The CutoutsCombiner class allows the user to take one or more Astrocut cutout FITS files (as from fits_cut) with a shared WCS object, and combine them into a single cutout. This means that you should request the same cutout size in all of the images you want to combine.

The default setting combines the images with a mean combiner, such that every combined pixel is the mean of all pixels that have data at that point. This mean combiner is made with the build_default_combine_function, which takes the input image HDUs and allows the user to specify a null data value (default is NaN).
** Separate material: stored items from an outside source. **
-- ==== Sys2Proof/Laws/State.lean ====
section
/-! SUPPORT. What each named operation over the state leaves alone: one lemma per field and operation, and one per reader and
operation. Their proofs stand as `(rfl)`, so that simp rewrites with them: were they used as definitional equalities, the
kernel would compare register addresses by unfolding them. -/

namespace Sys2Proof.Machine

variable (s : State)

/-! ## Operations that write one field -/

/-! ### setMemLE -/

@[simp] theorem setMemLE_wsched (a n v : Nat) : (setMemLE s a n v).wsched = s.wsched := (rfl)
@[simp] theorem setMemLE_regs (a n v : Nat) : (setMemLE s a n v).regs = s.regs := (rfl)
@[simp] theorem setMemLE_od (a n v : Nat) : (setMemLE s a n v).od = s.od := (rfl)
@[simp] theorem setMemLE_clusters (a n v : Nat) : (setMemLE s a n v).clusters = s.clusters := (rfl)
@[simp] theorem setMemLE_dies (a n v : Nat) : (setMemLE s a n v).dies = s.dies := (rfl)
@[simp] theorem setMemLE_parts (a n v : Nat) : (setMemLE s a n v).parts = s.parts := (rfl)
@[simp] theorem setMemLE_stages (a n v : Nat) : (setMemLE s a n v).stages = s.stages := (rfl)
@[simp] theorem setMemLE_outbound (a n v : Nat) : (setMemLE s a n v).outbound = s.outbound := (rfl)
@[simp] theorem setMemLE_ports (a n v : Nat) : (setMemLE s a n v).ports = s.ports := (rfl)
@[simp] theorem setMemLE_rings (a n v : Nat) : (setMemLE s a n v).rings = s.rings := (rfl)
@[simp] theorem setMemLE_inNext (a n v : Nat) : (setMemLE s a n v).inNext = s.inNext := (rfl)
@[simp] theorem setMemLE_outNext (a n v : Nat) : (setMemLE s a n v).outNext = s.outNext := (rfl)
@[simp] theorem setMemLE_fences (a n v : Nat) : (setMemLE s a n v).fences = s.fences := (rfl)
@[simp] theorem setMemLE_frames (a n v : Nat) : (setMemLE s a n v).frames = s.frames := (rfl)
@[simp] theorem setMemLE_goldenFrames (a n v : Nat) : (setMemLE s a n v).goldenFrames = s.goldenFrames := (rfl)
@[simp] theorem setMemLE_slots (a n v : Nat) : (setMemLE s a n v).slots = s.slots := (rfl)
@[simp] theorem setMemLE_cellQ (a n v : Nat) : (setMemLE s a n v).cellQ = s.cellQ := (rfl)
@[simp] theorem setMemLE_pinIn (a n v : Nat) : (setMemLE s a n v).pinIn = s.pinIn := (rfl)
@[simp] theorem setMemLE_pinReg (a n v : Nat) : (setMemLE s a n v).pinReg = s.pinReg := (rfl)
@[simp] theorem setMemLE_latches (a n v : Nat) : (setMemLE s a n v).latches = s.latches := (rfl)
@[simp] theorem setMemLE_treeRaw (a n v : Nat) : (setMemLE s a n v).treeRaw = s.treeRaw := (rfl)
@[simp] theorem setMemLE_treeHigh (a n v : Nat) : (setMemLE s a n v).treeHigh = s.treeHigh := (rfl)
@[simp] theorem setMemLE_treesHeld (a n v : Nat) : (setMemLE s a n v).treesHeld = s.treesHeld := (rfl)
@[simp] theorem setMemLE_resetRegions (a n v : Nat) : (setMemLE s a n v).resetRegions = s.resetRegions := (rfl)
@[simp] theorem setMemLE_pinOut (a n v : Nat) : (setMemLE s a n v).pinOut = s.pinOut := (rfl)
@[simp] theorem setMemLE_pinsHeld (a n v : Nat) : (setMemLE s a n v).pinsHeld = s.pinsHeld := (rfl)
@[simp] theorem setMemLE_fromHost (a n v : Nat) : (setMemLE s a n v).fromHost = s.fromHost := (rfl)
@[simp] theorem setMemLE_clamps (a n v : Nat) : (setMemLE s a n v).clamps = s.clamps := (rfl)
@[simp] theorem setMemLE_clampCount (a n v : Nat) : (setMemLE s a n v).clampCount = s.clampCount := (rfl)
@[simp] theorem setMemLE_mirrorWait (a n v : Nat) : (setMemLE s a n v).mirrorWait = s.mirrorWait := (rfl)
@[simp] theorem setMemLE_hiCap (a n v : Nat) : (setMemLE s a n v).hiCap = s.hiCap := (rfl)
@[simp] theorem setMemLE_result (a n v : Nat) : (setMemLE s a n v).result = s.result := (rfl)
@[simp] theorem setMemLE_reply (a n v : Nat) : (setMemLE s a n v).reply = s.reply := (rfl)
@[simp] theorem setMemLE_pcieUr (a n v : Nat) : (setMemLE s a n v).pcieUr = s.pcieUr := (rfl)
@[simp] theorem setMemLE_logQueue (a n v : Nat) : (setMemLE s a n v).logQueue = s.logQueue := (rfl)
@[simp] theorem setMemLE_logSeq (a n v : Nat) : (setMemLE s a n v).logSeq = s.logSeq := (rfl)
@[simp] theorem setMemLE_timeA (a n v : Nat) : (setMemLE s a n v).timeA = s.timeA := (rfl)
@[simp] theorem setMemLE_timeB (a n v : Nat) : (setMemLE s a n v).timeB = s.timeB := (rfl)
@[simp] theorem setMemLE_hem (a n v : Nat) : (setMemLE s a n v).hem = s.hem := (rfl)
@[simp] theorem setMemLE_acq (a n v : Nat) : (setMemLE s a n v).acq = s.acq := (rfl)
@[simp] theorem setMemLE_probes (a n v : Nat) : (setMemLE s a n v).probes = s.probes := (rfl)
@[simp] theorem setMemLE_trigPulse (a n v : Nat) : (setMemLE s a n v).trigPulse = s.trigPulse := (rfl)
@[simp] theorem setMemLE_busQueue (a n v : Nat) : (setMemLE s a n v).busQueue = s.busQueue := (rfl)
@[simp] theorem setMemLE_busSent (a n v : Nat) : (setMemLE s a n v).busSent = s.busSent := (rfl)
@[simp] theorem setMemLE_toHost (a n v : Nat) : (setMemLE s a n v).toHost = s.toHost := (rfl)
@[simp] theorem setMemLE_dmaQ (a n v : Nat) : (setMemLE s a n v).dmaQ = s.dmaQ := (rfl)
@[simp] theorem setMemLE_mbx (a n v : Nat) : (setMemLE s a n v).mbx = s.mbx := (rfl)
@[simp] theorem setMemLE_sessions (a n v : Nat) : (setMemLE s a n v).sessions = s.sessions := (rfl)
@[simp] theorem setMemLE_challenges (a n v : Nat) : (setMemLE s a n v).challenges = s.challenges := (rfl)
@[simp] theorem setMemLE_papSent (a n v : Nat) : (setMemLE s a n v).papSent = s.papSent := (rfl)
@[simp] theorem setMemLE_abortAt (a n v : Nat) : (setMemLE s a n v).abortAt = s.abortAt := (rfl)
@[simp] theorem setMemLE_ethPorts (a n v : Nat) : (setMemLE s a n v).ethPorts = s.ethPorts := (rfl)
@[simp] theorem setMemLE_ethSent (a n v : Nat) : (setMemLE s a n v).ethSent = s.ethSent := (rfl)
@[simp] theorem setMemLE_time (a n v : Nat) : (setMemLE s a n v).time = s.time := (rfl)
@[simp] theorem setMemLE_keys (a n v : Nat) : (setMemLE s a n v).keys = s.keys := (rfl)
@[simp] theorem setMemLE_copied (a n v : Nat) : (setMemLE s a n v).copied = s.copied := (rfl)
@[simp] theorem setMemLE_pprUsed (a n v : Nat) : (setMemLE s a n v).pprUsed = s.pprUsed := (rfl)
@[simp] theorem setMemLE_mapOut (a n v : Nat) : (setMemLE s a n v).mapOut = s.mapOut := (rfl)
@[simp] theorem setMemLE_scrub (a n v : Nat) : (setMemLE s a n v).scrub = s.scrub := (rfl)
@[simp] theorem setMemLE_sparesPend (a n v : Nat) : (setMemLE s a n v).sparesPend = s.sparesPend := (rfl)
@[simp] theorem setMemLE_deadTracks (a n v : Nat) : (setMemLE s a n v).deadTracks = s.deadTracks := (rfl)
@[simp] theorem setMemLE_spills (a n v : Nat) : (setMemLE s a n v).spills = s.spills := (rfl)
@[simp] theorem setMemLE_msix (a n v : Nat) : (setMemLE s a n v).msix = s.msix := (rfl)
@[simp] theorem setMemLE_colIrq (a n v : Nat) : (setMemLE s a n v).colIrq = s.colIrq := (rfl)
@[simp] theorem setMemLE_noc (a n v : Nat) : (setMemLE s a n v).noc = s.noc := (rfl)
@[simp] theorem setMemLE_nocTags (a n v : Nat) : (setMemLE s a n v).nocTags = s.nocTags := (rfl)
@[simp] theorem setMemLE_nocGens (a n v : Nat) : (setMemLE s a n v).nocGens = s.nocGens := (rfl)
@[simp] theorem setMemLE_nocAnswers (a n v : Nat) : (setMemLE s a n v).nocAnswers = s.nocAnswers := (rfl)
@[simp] theorem setMemLE_collar (a n v : Nat) : (setMemLE s a n v).collar = s.collar := (rfl)
@[simp] theorem setMemLE_logFlash (a n v : Nat) : (setMemLE s a n v).logFlash = s.logFlash := (rfl)
@[simp] theorem setMemLE_power (a n v : Nat) : (setMemLE s a n v).power = s.power := (rfl)
@[simp] theorem setMemLE_ticks (a n v : Nat) : (setMemLE s a n v).ticks = s.ticks := (rfl)
@[simp] theorem setMemLE_alert (a n v : Nat) : (setMemLE s a n v).alert = s.alert := (rfl)
@[simp] theorem setMemLE_free (a n v : Nat) : (setMemLE s a n v).free = s.free := (rfl)
@[simp] theorem setMemLE_pending (a n v : Nat) : (setMemLE s a n v).pending = s.pending := (rfl)
@[simp] theorem rget_setMemLE (a n v : Nat) (x : Nat) : rget (setMemLE s a n v) x = rget s x := (rfl)
@[simp] theorem fget_setMemLE (a n v : Nat) (x : Nat) (g : Fld) : fget (setMemLE s a n v) x g = fget s x g := (rfl)
@[simp] theorem fbit_setMemLE (a n v : Nat) (x : Nat) (g : Fld) : fbit (setMemLE s a n v) x g = fbit s x g := (rfl)
@[simp] theorem oget_setMemLE (a n v : Nat) (x : Nat) : oget (setMemLE s a n v) x = oget s x := (rfl)
@[simp] theorem getCl_setMemLE (a n v : Nat) (x : Nat) : getCl (setMemLE s a n v) x = getCl s x := (rfl)
@[simp] theorem getDie_setMemLE (a n v : Nat) (x : Nat) : getDie (setMemLE s a n v) x = getDie s x := (rfl)
@[simp] theorem getPart_setMemLE (a n v : Nat) (x : Nat) : getPart (setMemLE s a n v) x = getPart s x := (rfl)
Users can write a custom combiner function, either by directly setting the combine_images function, or by writing a custom combiner function builder and passing it to the build_img_combiner function. The main reason to write a function builder is that the combine_images function must work only on the images being combined; any usage of header keywords, for example, must be set in that function. See the build_default_combine_function for an example of how this works.

>>> import astrocut

>>> from astropy.coordinates import SkyCoord

>>> fle_1 = 'hst_skycell-p2381x05y09_wfc3_uvis_f275w-all-all_drc.fits'
>>> fle_2 = 'hst_skycell-p2381x06y09_wfc3_uvis_f275w-all-all_drc.fits'

>>> center_coord = SkyCoord("211.27128477 53.66062066", unit='deg')
>>> size = [30,50]

>>> cutout_1 = astrocut.fits_cut(fle_1, center_coord, size, extension='all',
...                     cutout_prefix="cutout_p2381x05y09", verbose=False)  
>>> cutout_2 = astrocut.fits_cut(fle_2, center_coord, size, extension='all',
...                     cutout_prefix="cutout_p2381x06y09", verbose=False)  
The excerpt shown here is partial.